If you have a Costco nearby their Nature's Domain is either Salmon or Turkey with Sweet Potato. Some locations were part of the Diamond recall, though not in our area at the moment. We feed the Turkey sweet potato to Chloe with no problems. And it's relatively inexpensive.


----------



## Max's Dad (Apr 23, 2012)

We also use Costco/Kirkland brand. We use chicken/rice for large breed. They also have a Lamb product. Not sure about grain content. They also have a Senior formula that is lower in calories. We have been happy with their products. A 40 pound bag is about half the cost of BB or Eukanuba. I believe Diamond is the manufacturer.


----------



## shortcake23 (Aug 15, 2008)

We don't have a COSTCO membership 
Maybe should get one... But I'd rather stay away from the Diamond products with all the recalls....


----------



## shortcake23 (Aug 15, 2008)

goldenjackpuppy said:


> If you have a Costco nearby their Nature's Domain is either Salmon or Turkey with Sweet Potato. Some locations were part of the Diamond recall, though not in our area at the moment. We feed the Turkey sweet potato to Chloe with no problems. And it's relatively inexpensive.

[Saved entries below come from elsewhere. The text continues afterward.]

-- ==== Sys2Proof/Word.lean ====
section
/-! DEFINITION. The word types of the JD-6800 (spec/00 R7, R8) and their plainest arithmetic. -/

namespace Sys2Proof

/-- One byte (spec/00 R8). -/
abbrev Byte := BitVec 8
/-- One 32-bit register word (spec/00 R7). -/
abbrev W32 := BitVec 32
/-- One 64-bit operand, held in a register pair. -/
abbrev W64 := BitVec 64
/-- A set of the 32 lanes, bit `l` for lane `l`. -/
abbrev Lanes := BitVec 32

/-- Bits `lo` to `lo + n - 1` of a natural number. -/
def bits (x lo n : Nat) : Nat := x / 2 ^ lo % 2 ^ n

/-- Bit `i` of a natural number. -/
def bitAt (x i : Nat) : Bool := x / 2 ^ i % 2 == 1

/-- The signed value of the low `n` bits of a natural number. -/
def signedOf (n x : Nat) : Int :=
  let y := x % 2 ^ n
  if y < 2 ^ (n - 1) then (y : Int) else (y : Int) - (2 : Int) ^ n

/-- The low `n` bits of an integer. -/
def wrapTo (n : Nat) (x : Int) : Nat := (x % (2 : Int) ^ n).toNat

/-- The lanes 0 to 31 in ascending order. -/
def laneList : List Nat := List.range 32

/-- Whether lane `l` is in a set of lanes. -/
def Lanes.has (m : Lanes) (l : Nat) : Bool := m.getLsbD l

/-- The set of the lanes that satisfy `p`. -/
def Lanes.ofPred (p : Nat → Bool) : Lanes :=
  laneList.foldl (fun m l => if p l then m ||| BitVec.ofNat 32 (2 ^ l) else m) 0#32

/-- The members of a set of lanes, in ascending order. -/
def Lanes.toList (m : Lanes) : List Nat := laneList.filter (fun l => m.getLsbD l)

/-- The number of set bits of a natural number below `2 ^ n`. -/
def popCount (n x : Nat) : Nat := (List.range n).foldl (fun a i => a + x / 2 ^ i % 2) 0

/-- Round `x` up to a multiple of `n`. -/
def roundUp (n x : Nat) : Nat := (x + n - 1) / n * n

end Sys2Proof
end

This one looks good: Nature's Domain Pet Food | Nature's Domain Turkey Meal & Sweet Potato Formula for Dogs

Wonder if it's part of the recall where I live (Ottawa, ON, Canada)?

Anyone have experience with this food?

I like that's it's got no grain, low in cals and no chicken (although if a dog is allergic to chicken, would turkey be too "close" to that?)


----------



## WasChampionFan (Mar 31, 2012)

shortcake23 said:


> Is there any "cheap" (or cheaper than Blue Buffalo or Acana) good dog food (kibble) that's also grain-free, chicken-free and low in calories?
> 
> I'm looking for this for my foster dog.. We can't afford to feed the super expensive food as we also have our girl that's on grain-free, chicken-free, low in cal food!
> 
> Any ideas (other than going raw)?


NUTRAM a Canadian company makes really good foods maybe there is a well-priced GF in the product line without chicken. Others are Nutrisource and Earthborn.


----------



## shortcake23 (Aug 15, 2008)

WasChampionFan said:


> NUTRAM a Canadian company makes really good foods maybe there is a well-priced GF in the product line without chicken. Others are Nutrisource and Earthborn.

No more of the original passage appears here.